Content starts

/-- Training ends ready or failed with its step (R351), the sweep's granules read as zero (R357), and an error of a channel's
command is counted, logged and answered with an error (R360, R361). Errors are injected by the secure world alone (R362). -/
def Obligations.DramTrainingSweepErrors : Prop :=
  (∀ (s : State) (c : Fin 8) (f : Option (Fin 7)), s.chanState c.val ≠ 1 → exec (.dramTrainingDone c f) s = .next s)
  ∧ (∀ (s : State) (c : Fin 8), s.chanState c.val = 1 →
    exec (.dramTrainingDone c none) s = .next
      (((((s.put (chanPage c.val) F.DCHAN.CHAN_STATE_STATE 2).put (chanPage c.val) F.DCHAN.CHAN_STATE_TRAIN_STEP 6).intBit
        (chanPage c.val) 0).put (pg 0x01 1) F.DIV.PHY_PLL_STATUS_DRAM_PLL_LOCKED 1).modDchan c.val (fun x => { x with
          mr4At := s.now, oscAt := s.now + 61440000, respAt := s.now, cmd0 := s.now, cmd1 := s.now })))
  ∧ (∀ (s : State) (c : Fin 8) (k : Fin 7), s.chanState c.val = 1 →
    exec (.dramTrainingDone c (some k)) s = .next
      (((s.put (chanPage c.val) F.DCHAN.CHAN_STATE_STATE 3).put (chanPage c.val) F.DCHAN.CHAN_STATE_TRAIN_STEP k.val).hit 216
        (16 * c.val + k.val)))
  ∧ (∀ (s : State) (g : Fin 128), s.flag dsweepPage F.DSWEEP.SWEEP_STATE_ACTIVE = false → exec (.sweepGranuleDone g) s = .next s)
  ∧ (∀ (s : State) (g : Fin 128), s.dc.sweep.cur.contains g.val = false → exec (.sweepGranuleDone g) s = .next s)
  ∧ (∀ (s : State) (g : Fin 128), s.flag dsweepPage F.DSWEEP.SWEEP_STATE_ACTIVE = true → s.dc.sweep.cur.contains g.val = true →
    let u := if s.swept g.val then s else (s.dramDrop (fun a => a / 0x10000000 == g.val)).setSwept g.val
    let w := forL (fun q v => (v.dramEnq q).dramDrain (v.rqChan q))
      (u.dc.sweep.wait.filter (fun q => granuleOf q.rq.addr == g.val))
      (u.modDc (fun d => { d with sweep := { d.sweep with
        cur := d.sweep.cur.filter (· != g.val), want := d.sweep.want.filter (· != g.val),
        wait := d.sweep.wait.filter (fun q => granuleOf q.rq.addr != g.val) } }))
    exec (.sweepGranuleDone g) s = .next (if w.sweepFill.dc.sweep.cur = [] then w.sweepFill.sweepFinish else w.sweepFill))
  ∧ (∀ (s : State) (c : Fin 8) (a b : Bool), s.chanState c.val ≠ 2 → exec (.dramCmdError c a b) s = .next s)
  ∧ (∀ (s : State) (c : Fin 8), s.chanState c.val = 2 →
    exec (.dramCmdError c false false) s = .next (s.cmdErr c.val 0 none)
    ∧ exec (.dramCmdError c false true) s = .next ((s.cmdErr c.val 0 none).chanFail c.val none))
  ∧ (∀ (s : State) (c : Fin 8) (q : DramRq) (again : Bool), s.chanState c.val = 2 → (s.dramCands c.val).head? = some q →
    let u := (s.cmdErr c.val 0 (some q)).modDc (fun d => { d with queue := dropFirst (fun x => x == q) d.queue })
    let w := if q.rq.write then (if again then (u.blockPoison q.rq.addr).chanFail c.val (some q) else u.blockPoison q.rq.addr) else u
    exec (.dramCmdError c true again) s = .next ((if q.fix then w else w.dramReply q.rq q.stream false []).dramAdmit))
  ∧ (∀ (s : State) (r : Req) (v : Word), s.MayWrite r (deccPage + 0x10C) → r.tag = 1 →
    exec (.eccInject r v) s = .next (s.put deccPage F.DECC.INJ_CTL (v.toNat % 4)))
  ∧ (∀ (s : State) (r : Req) (v : Word), s.Reaches r (deccPage + 0x10C) → r.tag ≠ 1 →
    exec (.eccInject r v) s = .next (s.violation r (deccPage + 0x10C) true))

/-! Stored-data integrity -/

/-- Audits, scrubs, bulk clears, leaks and the log (R374, R378–R384, R391): what is disabled does nothing, an audit that falls due
starts at bank 0 or waits for the running one, a scrub step without damage only moves its time, a leak takes one from its bucket
and is due again, the log's oldest entry leaves, and a bulk clear ends. -/
def Obligations.IntegrityEngine : Prop :=
  (∀ s : State,
    let toA := s.mode != .run && s.mode != .standby
    exec .conversionSweepDone s = .next ((forL (fun b u => (forL (fun w u => if u.poolA w = toA then u else u.reencode w toA)
      (u.bankWords b) u).setBank b ⟨0, toA, 0⟩) s.classS s).put mmodePage F.MMODE.CONVERT_STATE_DONE 1))
  ∧ (∀ s : State, s.classS = [] → exec .conversionSweepDone s = .next (s.put mmodePage F.MMODE.CONVERT_STATE_DONE 1))
  ∧ (∀ s : State, s.enabled mscrubPage = true → s.flag mscrubPage F.MSCRUB.AUDIT_CFG_AUDIT_EN = true → s.pMode = true →
    let u := s.waitTo (s.mem.auditAt + 1024 * s.get mscrubPage F.MSCRUB.AUDIT_CFG_AUDIT_PERIOD)
    (s.mem.auditOn = false → exec .auditRoundStart s = .next
      (({ u with mem := { u.mem with auditOn := true, auditLate := false, auditAt := u.now } }).auditBank 0))
    ∧ (s.mem.auditOn = true → exec .auditRoundStart s = .next { u with mem := { u.mem with auditLate := true } }))
  ∧ (∀ s : State, s.enabled mscrubPage = false → exec .auditRoundStart s = .next s ∧ exec .dramScrubStep s = .next s
    ∧ exec (.kScrubStep none) s = .next s)
  ∧ (∀ s : State, s.mem.auditOn = false → exec .auditPassDone s = .next s)
  ∧ (∀ s : State, s.mem.auditOn = true → s.pMode = false →
    let b := s.get mscrubPage F.MSCRUB.AUDIT_STATE_BANK
    let u := ((s.inc mscrubPage F.MSCRUB.OVERRUNS_ABANDONED).put mscrubPage F.MSCRUB.AUDIT_STATE_PHASE 0).setBank b
      { s.bank b with phase := if (s.bank b).phase = 3 then 0 else (s.bank b).phase }
    exec .auditPassDone s = .next { u with mem := { u.mem with auditOn := false, auditLate := false } })
  ∧ (∀ s : State, s.mem.auditOn = true → s.pMode = true →
    let b := s.get mscrubPage F.MSCRUB.AUDIT_STATE_BANK
    let u := if (s.bank b).phase = 1 ∨ (s.bank b).phase = 2 then s
      else (forL (fun w v => v.auditWord w) (s.bankWords b) s).setBank b ⟨0, false, 0⟩
    let w := (u.inc mscrubPage F.MSCRUB.AUDIT_ROUNDS).put mscrubPage F.MSCRUB.AUDIT_STATE_PHASE 0
    (∀ n, u.classS.find? (fun x => decide (b < x)) = some n → exec .auditPassDone s = .next (u.auditBank n))
    ∧ (u.classS.find? (fun x => decide (b < x)) = none → exec .auditPassDone s = .next
      (if w.mem.auditLate then (w.inc mscrubPage F.MSCRUB.OVERRUNS_LATE).auditStart
        else { w with mem := { w.mem with auditOn := false } })))
  ∧ (∀ s : State, s.enabled mscrubPage = true → s.flag mscrubPage F.MSCRUB.K_SCRUB_CFG_K_SCRUB_EN = true →
    let u := s.waitTo (s.mem.kAt + s.get mscrubPage F.MSCRUB.K_SCRUB_CFG_K_SCRUB_STEP)
    let w : State := { u with mem := { u.mem with kAt := u.now } }
    exec (.kScrubStep none) s = .next w
    ∧ ∀ k : KDamage,
      let e := logEntry k.cause.val (96 + k.bank.val) k.syn.toNat 0xA2 0 1 0 0 k.word.toNat w.now
      let x := (w.logAdd e).hitAcc 220 (96 + k.bank.val) 1 0xA2 0 0
      (k.cause.val = 0 → exec (.kScrubStep (some k)) s = .next ((w.bucketAdd 1 true).logAdd e))
      ∧ (k.cause.val = 2 → exec (.kScrubStep (some k)) s = .next x)
      ∧ (k.cause.val ≠ 0 → k.cause.val ≠ 2 → exec (.kScrubStep (some k)) s = .next (x.stat mscrubPage 2)))
  ∧ (∀ s : State, s.enabled mscrubPage = true → s.flag mscrubPage F.MSCRUB.SCRUB_CFG_SCRUB_EN = true →
    s.flag (pg 0x30 5) F.DSWEEP.SWEEP_STATE_DONE = true → s.enabled dglobPage = true → s.vBytes ≠ 0 →
    let u := s.waitTo (s.mem.scrubAt + s.get mscrubPage F.MSCRUB.SCRUB_CFG_SCRUB_STEP)
    let a := u.get64 mscrubPage F.MSCRUB.SCRUB_PTR_LO % (1 <<< 40)
    let r := (u.scrubWake (u.dramChan a).1).dramServed ⟨0xA1, 0, a, 64, false, false, false⟩ 3
    let v := (forN (fun j v => v.scrubWord (a / 8 + j) (v.dramDec (a / 8 + j))) 8 r).stat mscrubPage 3
    let w := if v.vBytes ≤ a + 64 then (v.put64 mscrubPage F.MSCRUB.SCRUB_PTR_LO 0).inc mscrubPage F.MSCRUB.SCRUB_PASSES
      else v.put64 mscrubPage F.MSCRUB.SCRUB_PTR_LO (a + 64)
    exec .dramScrubStep s = .next { w with mem := { w.mem with scrubAt := w.now } })
  ∧ (∀ (s : State) (b : Fin 128), exec (.bulkClearDone b) s = .next
      { s with mem := { s.mem with clearing := s.mem.clearing.filter (· != b.val) } })
  ∧ (∀ (s : State) (b : Fin 10), s.enabled bucketPage = true →
    let u := s.waitTo (ctrGet s.leakAt b.val)
    exec (.bucketLeak b) s = .next
      { u.put bucketPage (F.MBUCKET.LEVEL.at b.val) (u.get bucketPage (F.MBUCKET.LEVEL.at b.val) - 1) with
        leakAt := (amSet (fun _ => 0) u.leakAt b.val (ctrGet s.leakAt b.val
          + 1024 * u.get bucketPage (F.MBUCKET.BUCKET_LEAK.at b.val))) })
  ∧ (∀ (s : State) (b : Fin 10), s.enabled bucketPage = false → exec (.bucketLeak b) s = .next s)
  ∧ (∀ (s : State) (r : Req), s.MayWrite r (logPage + 0x104) →
    exec (.logPop r) s = .next { s with elog := s.elog.drop 1 })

Content ends

--- WHAT THE TASK REQUIRES ---
Your task is to set down again, exactly, every line from the beginning of the listing through the line with "Fin 128), s.dc.sweep.cur.contains".

--- RESULT ---
/-- Training ends ready or failed with its step (R351), the sweep's granules read as zero (R357), and an error of a channel's
command is counted, logged and answered with an error (R360, R361). Errors are injected by the secure world alone (R362). -/
def Obligations.DramTrainingSweepErrors : Prop :=
  (∀ (s : State) (c : Fin 8) (f : Option (Fin 7)), s.chanState c.val ≠ 1 → exec (.dramTrainingDone c f) s = .next s)
  ∧ (∀ (s : State) (c : Fin 8), s.chanState c.val = 1 →
    exec (.dramTrainingDone c none) s = .next
      (((((s.put (chanPage c.val) F.DCHAN.CHAN_STATE_STATE 2).put (chanPage c.val) F.DCHAN.CHAN_STATE_TRAIN_STEP 6).intBit
        (chanPage c.val) 0).put (pg 0x01 1) F.DIV.PHY_PLL_STATUS_DRAM_PLL_LOCKED 1).modDchan c.val (fun x => { x with
          mr4At := s.now, oscAt := s.now + 61440000, respAt := s.now, cmd0 := s.now, cmd1 := s.now })))
  ∧ (∀ (s : State) (c : Fin 8) (k : Fin 7), s.chanState c.val = 1 →
    exec (.dramTrainingDone c (some k)) s = .next
      (((s.put (chanPage c.val) F.DCHAN.CHAN_STATE_STATE 3).put (chanPage c.val) F.DCHAN.CHAN_STATE_TRAIN_STEP k.val).hit 216
        (16 * c.val + k.val)))
  ∧ (∀ (s : State) (g : Fin 128), s.flag dsweepPage F.DSWEEP.SWEEP_STATE_ACTIVE = false → exec (.sweepGranuleDone g) s = .next s)
  ∧ (∀ (s : State) (g : Fin 128), s.dc.sweep.cur.contains g.val = false → exec (.sweepGranuleDone g) s = .next s)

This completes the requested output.